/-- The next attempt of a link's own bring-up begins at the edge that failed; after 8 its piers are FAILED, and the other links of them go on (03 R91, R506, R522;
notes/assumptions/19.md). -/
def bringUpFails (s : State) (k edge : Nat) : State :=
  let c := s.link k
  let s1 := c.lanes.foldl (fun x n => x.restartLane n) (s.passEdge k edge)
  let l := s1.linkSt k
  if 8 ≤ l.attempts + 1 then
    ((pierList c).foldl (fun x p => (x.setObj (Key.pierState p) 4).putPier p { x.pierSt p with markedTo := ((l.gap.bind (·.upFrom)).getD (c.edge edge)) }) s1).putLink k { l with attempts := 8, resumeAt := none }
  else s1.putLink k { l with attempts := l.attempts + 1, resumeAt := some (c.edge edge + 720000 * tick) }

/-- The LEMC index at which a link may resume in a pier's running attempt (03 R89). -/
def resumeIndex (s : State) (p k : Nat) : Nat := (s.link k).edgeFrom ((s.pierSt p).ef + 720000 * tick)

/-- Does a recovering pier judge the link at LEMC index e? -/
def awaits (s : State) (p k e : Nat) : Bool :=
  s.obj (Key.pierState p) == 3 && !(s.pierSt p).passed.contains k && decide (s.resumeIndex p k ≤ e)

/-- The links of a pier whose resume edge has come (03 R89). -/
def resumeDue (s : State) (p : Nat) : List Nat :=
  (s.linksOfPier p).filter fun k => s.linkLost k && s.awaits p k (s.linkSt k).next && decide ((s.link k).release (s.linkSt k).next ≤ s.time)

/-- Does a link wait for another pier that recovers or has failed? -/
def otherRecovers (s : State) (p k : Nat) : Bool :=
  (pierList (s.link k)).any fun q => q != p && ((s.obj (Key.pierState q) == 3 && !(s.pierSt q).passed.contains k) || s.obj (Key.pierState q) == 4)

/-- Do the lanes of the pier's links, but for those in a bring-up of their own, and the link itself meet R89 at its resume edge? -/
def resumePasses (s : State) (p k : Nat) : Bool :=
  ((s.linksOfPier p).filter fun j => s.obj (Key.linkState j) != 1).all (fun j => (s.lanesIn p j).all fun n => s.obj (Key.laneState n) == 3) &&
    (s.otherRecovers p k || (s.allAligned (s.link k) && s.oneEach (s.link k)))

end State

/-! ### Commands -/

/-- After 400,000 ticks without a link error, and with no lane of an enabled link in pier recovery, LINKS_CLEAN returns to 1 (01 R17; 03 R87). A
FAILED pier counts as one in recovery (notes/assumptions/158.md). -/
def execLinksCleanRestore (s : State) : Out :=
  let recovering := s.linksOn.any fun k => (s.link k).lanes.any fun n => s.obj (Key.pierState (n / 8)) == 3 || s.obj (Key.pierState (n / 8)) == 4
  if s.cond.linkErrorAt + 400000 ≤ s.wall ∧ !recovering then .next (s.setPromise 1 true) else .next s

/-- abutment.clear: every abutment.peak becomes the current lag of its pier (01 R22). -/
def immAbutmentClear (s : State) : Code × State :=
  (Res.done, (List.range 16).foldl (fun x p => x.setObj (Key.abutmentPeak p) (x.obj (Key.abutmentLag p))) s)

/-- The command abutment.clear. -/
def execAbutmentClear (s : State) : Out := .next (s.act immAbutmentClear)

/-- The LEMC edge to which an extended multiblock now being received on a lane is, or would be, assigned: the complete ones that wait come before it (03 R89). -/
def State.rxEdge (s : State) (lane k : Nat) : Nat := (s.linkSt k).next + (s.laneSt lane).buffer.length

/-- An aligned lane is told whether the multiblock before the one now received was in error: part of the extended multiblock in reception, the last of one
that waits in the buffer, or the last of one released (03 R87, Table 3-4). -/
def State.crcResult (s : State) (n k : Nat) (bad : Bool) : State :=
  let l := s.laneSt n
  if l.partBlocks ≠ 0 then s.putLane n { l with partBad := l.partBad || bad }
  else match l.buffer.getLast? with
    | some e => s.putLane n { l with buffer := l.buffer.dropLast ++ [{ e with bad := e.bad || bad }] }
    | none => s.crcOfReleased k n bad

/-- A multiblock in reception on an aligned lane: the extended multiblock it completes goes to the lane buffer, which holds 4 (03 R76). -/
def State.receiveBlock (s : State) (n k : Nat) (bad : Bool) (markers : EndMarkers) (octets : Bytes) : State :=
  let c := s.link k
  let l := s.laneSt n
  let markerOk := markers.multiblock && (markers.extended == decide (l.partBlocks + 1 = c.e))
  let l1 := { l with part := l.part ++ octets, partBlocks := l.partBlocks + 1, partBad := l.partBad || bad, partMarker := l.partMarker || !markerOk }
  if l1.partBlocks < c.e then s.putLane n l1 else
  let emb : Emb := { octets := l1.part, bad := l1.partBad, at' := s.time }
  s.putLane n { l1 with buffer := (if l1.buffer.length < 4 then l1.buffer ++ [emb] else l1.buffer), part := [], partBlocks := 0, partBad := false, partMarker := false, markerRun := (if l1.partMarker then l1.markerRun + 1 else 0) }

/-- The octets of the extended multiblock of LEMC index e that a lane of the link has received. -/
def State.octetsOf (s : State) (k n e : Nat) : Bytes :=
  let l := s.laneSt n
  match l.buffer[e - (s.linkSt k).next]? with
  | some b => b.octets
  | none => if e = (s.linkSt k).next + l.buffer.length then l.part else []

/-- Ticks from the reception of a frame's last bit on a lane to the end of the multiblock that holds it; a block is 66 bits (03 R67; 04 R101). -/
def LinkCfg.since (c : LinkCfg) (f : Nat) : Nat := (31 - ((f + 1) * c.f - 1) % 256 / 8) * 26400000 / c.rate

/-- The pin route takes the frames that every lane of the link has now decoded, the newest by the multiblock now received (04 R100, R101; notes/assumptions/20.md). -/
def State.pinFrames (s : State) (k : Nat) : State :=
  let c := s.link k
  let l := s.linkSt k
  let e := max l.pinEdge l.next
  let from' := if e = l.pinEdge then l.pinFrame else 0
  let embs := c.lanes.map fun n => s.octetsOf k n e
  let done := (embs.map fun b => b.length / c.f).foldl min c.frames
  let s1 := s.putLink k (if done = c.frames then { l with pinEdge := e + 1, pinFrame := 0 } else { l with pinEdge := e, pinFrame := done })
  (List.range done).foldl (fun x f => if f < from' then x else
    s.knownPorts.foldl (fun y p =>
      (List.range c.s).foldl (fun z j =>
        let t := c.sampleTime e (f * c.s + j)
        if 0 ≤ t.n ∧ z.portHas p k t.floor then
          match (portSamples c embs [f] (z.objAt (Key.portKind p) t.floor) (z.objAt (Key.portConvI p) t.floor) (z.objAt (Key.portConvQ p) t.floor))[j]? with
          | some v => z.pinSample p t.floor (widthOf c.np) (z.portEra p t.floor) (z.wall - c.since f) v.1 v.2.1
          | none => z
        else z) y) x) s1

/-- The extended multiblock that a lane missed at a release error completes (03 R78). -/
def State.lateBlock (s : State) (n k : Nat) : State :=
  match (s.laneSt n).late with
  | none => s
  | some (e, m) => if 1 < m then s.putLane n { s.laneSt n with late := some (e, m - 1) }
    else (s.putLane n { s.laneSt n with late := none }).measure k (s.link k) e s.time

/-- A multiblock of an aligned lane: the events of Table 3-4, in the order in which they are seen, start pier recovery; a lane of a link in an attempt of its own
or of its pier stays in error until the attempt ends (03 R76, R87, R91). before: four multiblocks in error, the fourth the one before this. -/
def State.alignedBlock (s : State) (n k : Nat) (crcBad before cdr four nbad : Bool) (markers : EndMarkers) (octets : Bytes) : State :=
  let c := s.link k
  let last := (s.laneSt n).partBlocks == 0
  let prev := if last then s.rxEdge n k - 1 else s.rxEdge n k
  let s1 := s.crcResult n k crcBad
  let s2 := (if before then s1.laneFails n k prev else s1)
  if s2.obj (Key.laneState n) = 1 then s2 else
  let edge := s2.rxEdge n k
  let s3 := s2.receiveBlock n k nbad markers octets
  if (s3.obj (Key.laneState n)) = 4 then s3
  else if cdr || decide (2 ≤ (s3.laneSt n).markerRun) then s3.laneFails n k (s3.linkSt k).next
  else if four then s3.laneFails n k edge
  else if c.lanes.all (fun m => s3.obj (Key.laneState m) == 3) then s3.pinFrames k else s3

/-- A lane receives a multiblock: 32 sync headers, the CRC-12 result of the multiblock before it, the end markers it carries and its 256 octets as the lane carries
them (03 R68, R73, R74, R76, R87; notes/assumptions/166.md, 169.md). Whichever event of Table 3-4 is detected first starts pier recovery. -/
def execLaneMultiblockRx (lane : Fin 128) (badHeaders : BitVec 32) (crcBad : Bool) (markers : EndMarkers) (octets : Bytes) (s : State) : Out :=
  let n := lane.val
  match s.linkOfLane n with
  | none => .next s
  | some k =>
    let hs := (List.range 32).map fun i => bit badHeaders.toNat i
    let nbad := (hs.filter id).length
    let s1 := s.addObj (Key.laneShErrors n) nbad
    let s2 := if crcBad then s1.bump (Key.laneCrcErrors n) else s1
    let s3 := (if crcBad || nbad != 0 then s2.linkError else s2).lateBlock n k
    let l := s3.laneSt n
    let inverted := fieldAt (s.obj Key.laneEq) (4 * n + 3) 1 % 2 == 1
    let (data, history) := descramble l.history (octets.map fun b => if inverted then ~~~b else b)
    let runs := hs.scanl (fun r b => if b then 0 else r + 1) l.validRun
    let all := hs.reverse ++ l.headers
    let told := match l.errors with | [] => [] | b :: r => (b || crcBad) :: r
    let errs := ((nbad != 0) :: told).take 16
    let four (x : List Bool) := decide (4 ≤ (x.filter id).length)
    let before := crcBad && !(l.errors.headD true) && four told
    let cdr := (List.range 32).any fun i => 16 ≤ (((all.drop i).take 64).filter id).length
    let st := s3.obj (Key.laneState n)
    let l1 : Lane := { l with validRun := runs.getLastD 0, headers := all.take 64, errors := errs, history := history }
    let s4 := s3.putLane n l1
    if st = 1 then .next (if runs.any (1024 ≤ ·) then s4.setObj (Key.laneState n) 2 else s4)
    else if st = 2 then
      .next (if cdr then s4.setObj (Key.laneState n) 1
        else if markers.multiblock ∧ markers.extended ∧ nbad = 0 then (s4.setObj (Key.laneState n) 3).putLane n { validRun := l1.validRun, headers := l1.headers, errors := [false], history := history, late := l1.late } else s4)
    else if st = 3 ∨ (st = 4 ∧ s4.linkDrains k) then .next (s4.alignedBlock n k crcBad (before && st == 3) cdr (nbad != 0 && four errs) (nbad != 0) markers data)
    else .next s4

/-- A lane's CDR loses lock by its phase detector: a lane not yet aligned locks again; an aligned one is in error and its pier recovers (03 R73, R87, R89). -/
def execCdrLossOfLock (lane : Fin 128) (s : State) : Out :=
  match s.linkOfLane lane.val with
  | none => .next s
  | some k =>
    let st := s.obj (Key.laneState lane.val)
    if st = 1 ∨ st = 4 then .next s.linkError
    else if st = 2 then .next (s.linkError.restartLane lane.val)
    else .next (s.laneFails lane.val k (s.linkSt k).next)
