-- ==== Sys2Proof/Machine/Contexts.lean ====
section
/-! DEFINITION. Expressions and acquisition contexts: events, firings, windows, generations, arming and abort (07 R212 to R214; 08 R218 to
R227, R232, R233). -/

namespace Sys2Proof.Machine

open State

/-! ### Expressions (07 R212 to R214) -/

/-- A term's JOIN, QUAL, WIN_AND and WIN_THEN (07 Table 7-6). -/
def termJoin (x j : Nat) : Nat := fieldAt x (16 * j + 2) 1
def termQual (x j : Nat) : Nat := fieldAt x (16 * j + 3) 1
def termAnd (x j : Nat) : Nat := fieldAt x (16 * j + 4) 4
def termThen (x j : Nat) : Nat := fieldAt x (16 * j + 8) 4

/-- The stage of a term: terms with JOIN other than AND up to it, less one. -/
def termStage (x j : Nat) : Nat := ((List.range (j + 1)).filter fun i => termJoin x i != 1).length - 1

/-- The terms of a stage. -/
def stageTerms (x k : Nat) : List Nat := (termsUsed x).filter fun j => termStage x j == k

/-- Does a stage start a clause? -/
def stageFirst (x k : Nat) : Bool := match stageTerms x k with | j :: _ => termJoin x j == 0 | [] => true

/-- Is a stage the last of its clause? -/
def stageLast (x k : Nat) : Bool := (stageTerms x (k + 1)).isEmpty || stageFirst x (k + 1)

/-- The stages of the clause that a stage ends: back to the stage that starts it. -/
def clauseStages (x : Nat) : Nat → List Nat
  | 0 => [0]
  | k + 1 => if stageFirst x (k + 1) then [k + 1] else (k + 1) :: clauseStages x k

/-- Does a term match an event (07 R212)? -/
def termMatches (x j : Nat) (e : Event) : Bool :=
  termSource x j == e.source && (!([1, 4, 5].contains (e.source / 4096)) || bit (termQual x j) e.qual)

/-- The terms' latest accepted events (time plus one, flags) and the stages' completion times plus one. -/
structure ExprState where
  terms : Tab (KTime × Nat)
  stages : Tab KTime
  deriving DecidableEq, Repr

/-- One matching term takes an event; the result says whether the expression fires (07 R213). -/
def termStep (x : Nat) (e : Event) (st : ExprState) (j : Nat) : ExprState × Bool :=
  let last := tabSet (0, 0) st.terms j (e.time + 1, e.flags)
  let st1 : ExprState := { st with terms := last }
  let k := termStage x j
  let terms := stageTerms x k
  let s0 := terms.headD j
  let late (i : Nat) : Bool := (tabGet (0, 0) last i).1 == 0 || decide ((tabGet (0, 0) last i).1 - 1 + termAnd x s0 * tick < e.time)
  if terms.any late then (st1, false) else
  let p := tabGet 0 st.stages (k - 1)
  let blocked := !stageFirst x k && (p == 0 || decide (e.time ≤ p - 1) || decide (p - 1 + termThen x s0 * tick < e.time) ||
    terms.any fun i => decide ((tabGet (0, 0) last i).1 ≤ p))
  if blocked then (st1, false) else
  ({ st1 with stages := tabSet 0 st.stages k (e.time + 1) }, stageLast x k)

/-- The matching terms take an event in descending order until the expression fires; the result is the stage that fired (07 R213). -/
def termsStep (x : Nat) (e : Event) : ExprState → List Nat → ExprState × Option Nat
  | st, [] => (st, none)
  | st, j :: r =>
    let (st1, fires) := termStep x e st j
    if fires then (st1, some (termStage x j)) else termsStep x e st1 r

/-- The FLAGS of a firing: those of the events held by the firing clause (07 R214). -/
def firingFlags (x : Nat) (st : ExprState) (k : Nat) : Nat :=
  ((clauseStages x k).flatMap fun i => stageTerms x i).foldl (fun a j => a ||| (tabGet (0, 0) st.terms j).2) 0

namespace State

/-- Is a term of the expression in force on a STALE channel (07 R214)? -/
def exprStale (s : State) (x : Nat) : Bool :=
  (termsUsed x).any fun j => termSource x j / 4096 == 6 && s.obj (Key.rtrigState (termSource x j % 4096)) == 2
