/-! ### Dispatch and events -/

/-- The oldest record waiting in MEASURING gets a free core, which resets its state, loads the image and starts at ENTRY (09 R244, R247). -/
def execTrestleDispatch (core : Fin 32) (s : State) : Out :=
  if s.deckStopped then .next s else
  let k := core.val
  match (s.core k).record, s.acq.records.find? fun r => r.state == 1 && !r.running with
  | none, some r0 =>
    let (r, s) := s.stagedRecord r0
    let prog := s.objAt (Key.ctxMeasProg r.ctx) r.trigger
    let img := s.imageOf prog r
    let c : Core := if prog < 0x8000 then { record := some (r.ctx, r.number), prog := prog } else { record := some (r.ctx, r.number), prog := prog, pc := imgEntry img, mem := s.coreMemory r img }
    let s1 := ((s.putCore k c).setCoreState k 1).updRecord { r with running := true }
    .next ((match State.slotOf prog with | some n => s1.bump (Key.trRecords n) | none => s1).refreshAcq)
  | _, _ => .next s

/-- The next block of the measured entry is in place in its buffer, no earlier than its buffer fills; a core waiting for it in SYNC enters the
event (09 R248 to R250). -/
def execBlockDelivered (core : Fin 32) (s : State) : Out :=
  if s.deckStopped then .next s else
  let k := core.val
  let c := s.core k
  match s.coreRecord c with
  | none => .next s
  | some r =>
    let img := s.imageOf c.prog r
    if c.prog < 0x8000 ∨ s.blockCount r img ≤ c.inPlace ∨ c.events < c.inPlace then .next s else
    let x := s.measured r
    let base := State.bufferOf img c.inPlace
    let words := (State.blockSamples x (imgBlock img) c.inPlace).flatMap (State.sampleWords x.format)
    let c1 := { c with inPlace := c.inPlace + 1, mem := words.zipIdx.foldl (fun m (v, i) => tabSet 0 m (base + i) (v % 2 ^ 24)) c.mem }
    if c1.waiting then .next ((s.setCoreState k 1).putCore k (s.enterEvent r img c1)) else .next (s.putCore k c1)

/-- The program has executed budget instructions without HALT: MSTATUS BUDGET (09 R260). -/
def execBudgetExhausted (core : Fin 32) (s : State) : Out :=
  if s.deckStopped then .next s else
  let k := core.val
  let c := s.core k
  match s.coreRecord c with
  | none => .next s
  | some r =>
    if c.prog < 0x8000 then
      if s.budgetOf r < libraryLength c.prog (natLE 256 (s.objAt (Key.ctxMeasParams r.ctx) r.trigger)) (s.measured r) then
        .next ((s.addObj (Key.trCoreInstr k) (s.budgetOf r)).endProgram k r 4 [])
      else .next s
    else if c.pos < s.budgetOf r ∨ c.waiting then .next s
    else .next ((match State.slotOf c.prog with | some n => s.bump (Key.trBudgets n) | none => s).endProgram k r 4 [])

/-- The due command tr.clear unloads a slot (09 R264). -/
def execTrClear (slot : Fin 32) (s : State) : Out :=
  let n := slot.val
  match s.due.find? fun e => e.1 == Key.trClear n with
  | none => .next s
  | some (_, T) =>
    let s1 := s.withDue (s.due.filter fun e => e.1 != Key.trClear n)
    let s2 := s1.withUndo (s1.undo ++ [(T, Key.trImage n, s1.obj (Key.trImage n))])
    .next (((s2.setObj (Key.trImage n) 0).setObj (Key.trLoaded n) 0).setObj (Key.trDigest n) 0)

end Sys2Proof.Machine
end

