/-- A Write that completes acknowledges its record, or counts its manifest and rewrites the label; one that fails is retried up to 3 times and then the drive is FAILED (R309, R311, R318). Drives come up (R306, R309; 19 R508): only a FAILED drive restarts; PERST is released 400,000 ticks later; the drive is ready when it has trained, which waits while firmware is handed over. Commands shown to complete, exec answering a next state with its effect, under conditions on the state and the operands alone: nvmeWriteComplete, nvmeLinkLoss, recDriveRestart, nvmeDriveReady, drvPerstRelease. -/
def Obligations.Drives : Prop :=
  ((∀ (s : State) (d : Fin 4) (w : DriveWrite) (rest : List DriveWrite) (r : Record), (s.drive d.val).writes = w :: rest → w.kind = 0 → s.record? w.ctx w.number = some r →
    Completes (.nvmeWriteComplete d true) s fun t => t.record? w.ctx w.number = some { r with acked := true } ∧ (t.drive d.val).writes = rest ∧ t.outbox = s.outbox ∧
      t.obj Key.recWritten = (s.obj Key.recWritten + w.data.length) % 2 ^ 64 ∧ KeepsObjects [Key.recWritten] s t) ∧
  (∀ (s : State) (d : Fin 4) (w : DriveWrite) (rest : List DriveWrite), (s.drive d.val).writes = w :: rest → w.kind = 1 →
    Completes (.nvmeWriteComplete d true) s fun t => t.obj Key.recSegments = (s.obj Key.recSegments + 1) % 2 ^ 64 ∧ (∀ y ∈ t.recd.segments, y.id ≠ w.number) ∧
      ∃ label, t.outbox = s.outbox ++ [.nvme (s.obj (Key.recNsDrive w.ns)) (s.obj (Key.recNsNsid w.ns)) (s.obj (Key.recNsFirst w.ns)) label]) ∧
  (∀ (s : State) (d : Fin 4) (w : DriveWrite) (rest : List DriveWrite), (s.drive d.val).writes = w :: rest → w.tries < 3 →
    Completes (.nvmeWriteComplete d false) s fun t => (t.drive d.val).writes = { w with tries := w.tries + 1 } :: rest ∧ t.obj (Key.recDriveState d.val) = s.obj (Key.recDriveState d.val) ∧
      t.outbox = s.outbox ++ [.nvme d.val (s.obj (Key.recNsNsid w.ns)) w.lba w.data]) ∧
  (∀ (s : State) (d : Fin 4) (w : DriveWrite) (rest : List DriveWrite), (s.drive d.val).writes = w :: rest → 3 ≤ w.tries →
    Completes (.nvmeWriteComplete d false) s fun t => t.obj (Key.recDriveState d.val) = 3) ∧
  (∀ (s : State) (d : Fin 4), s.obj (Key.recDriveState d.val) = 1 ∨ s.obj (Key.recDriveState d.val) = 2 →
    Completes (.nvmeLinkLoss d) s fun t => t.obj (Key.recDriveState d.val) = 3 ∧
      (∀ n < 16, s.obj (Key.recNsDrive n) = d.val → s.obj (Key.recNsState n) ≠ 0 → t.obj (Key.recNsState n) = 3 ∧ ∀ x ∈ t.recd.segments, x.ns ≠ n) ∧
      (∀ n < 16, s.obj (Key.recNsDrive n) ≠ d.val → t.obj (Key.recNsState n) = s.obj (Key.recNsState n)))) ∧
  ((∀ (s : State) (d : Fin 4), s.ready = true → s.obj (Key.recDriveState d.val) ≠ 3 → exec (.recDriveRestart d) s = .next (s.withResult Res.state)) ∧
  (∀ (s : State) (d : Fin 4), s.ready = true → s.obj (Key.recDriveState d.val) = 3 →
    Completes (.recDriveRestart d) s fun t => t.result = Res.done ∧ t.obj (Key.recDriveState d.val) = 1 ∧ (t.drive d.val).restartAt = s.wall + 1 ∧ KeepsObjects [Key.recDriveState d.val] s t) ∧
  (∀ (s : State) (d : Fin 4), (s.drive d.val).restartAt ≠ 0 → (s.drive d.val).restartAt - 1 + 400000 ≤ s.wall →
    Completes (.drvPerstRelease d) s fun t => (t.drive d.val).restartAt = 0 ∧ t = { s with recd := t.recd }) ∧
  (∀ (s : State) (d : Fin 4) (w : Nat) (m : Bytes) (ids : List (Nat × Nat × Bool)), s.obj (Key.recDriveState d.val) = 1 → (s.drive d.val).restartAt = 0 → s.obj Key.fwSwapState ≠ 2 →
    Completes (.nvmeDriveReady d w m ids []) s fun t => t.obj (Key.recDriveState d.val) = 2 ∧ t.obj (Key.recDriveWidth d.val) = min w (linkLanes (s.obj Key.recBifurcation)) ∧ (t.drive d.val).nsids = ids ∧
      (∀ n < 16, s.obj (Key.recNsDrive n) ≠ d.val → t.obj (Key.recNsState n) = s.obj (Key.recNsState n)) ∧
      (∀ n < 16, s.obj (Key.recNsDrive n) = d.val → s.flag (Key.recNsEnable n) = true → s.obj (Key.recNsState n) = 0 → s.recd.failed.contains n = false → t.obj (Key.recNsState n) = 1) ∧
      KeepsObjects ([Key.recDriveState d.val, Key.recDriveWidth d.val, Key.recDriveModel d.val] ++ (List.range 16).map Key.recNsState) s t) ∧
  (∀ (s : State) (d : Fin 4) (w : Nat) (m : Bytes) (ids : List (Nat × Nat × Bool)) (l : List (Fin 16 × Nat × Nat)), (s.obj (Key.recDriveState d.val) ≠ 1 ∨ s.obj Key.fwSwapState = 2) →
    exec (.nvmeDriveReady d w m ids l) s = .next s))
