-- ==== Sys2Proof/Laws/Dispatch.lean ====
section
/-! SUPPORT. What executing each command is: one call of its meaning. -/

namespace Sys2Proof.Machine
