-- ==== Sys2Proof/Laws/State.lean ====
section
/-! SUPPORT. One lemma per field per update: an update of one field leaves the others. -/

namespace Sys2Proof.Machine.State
· · · · · · ·
- _Task directions_:
Start at the first line of the data above. Stop after the line containing "def resumeDue (s", reproducing each line exactly and adding nothing.

- _Problem solution_:
/-- The next attempt of a link's own bring-up begins at the edge that failed; after 8 its piers are FAILED, and the other links of them go on (03 R91, R506, R522;
notes/assumptions/19.md). -/
def bringUpFails (s : State) (k edge : Nat) : State :=
  let c := s.link k
  let s1 := c.lanes.foldl (fun x n => x.restartLane n) (s.passEdge k edge)
  let l := s1.linkSt k
  if 8 ≤ l.attempts + 1 then
    ((pierList c).foldl (fun x p => (x.setObj (Key.pierState p) 4).putPier p { x.pierSt p with markedTo := ((l.gap.bind (·.upFrom)).getD (c.edge edge)) }) s1).putLink k { l with attempts := 8, resumeAt := none }
  else s1.putLink k { l with attempts := l.attempts + 1, resumeAt := some (c.edge edge + 720000 * tick) }

/-- The LEMC index at which a link may resume in a pier's running attempt (03 R89). -/
def resumeIndex (s : State) (p k : Nat) : Nat := (s.link k).edgeFrom ((s.pierSt p).ef + 720000 * tick)

/-- Does a recovering pier judge the link at LEMC index e? -/
def awaits (s : State) (p k e : Nat) : Bool :=
  s.obj (Key.pierState p) == 3 && !(s.pierSt p).passed.contains k && decide (s.resumeIndex p k ≤ e)

/-- The links of a pier whose resume edge has come (03 R89). -/
def resumeDue (s : State) (p : Nat) : List Nat :=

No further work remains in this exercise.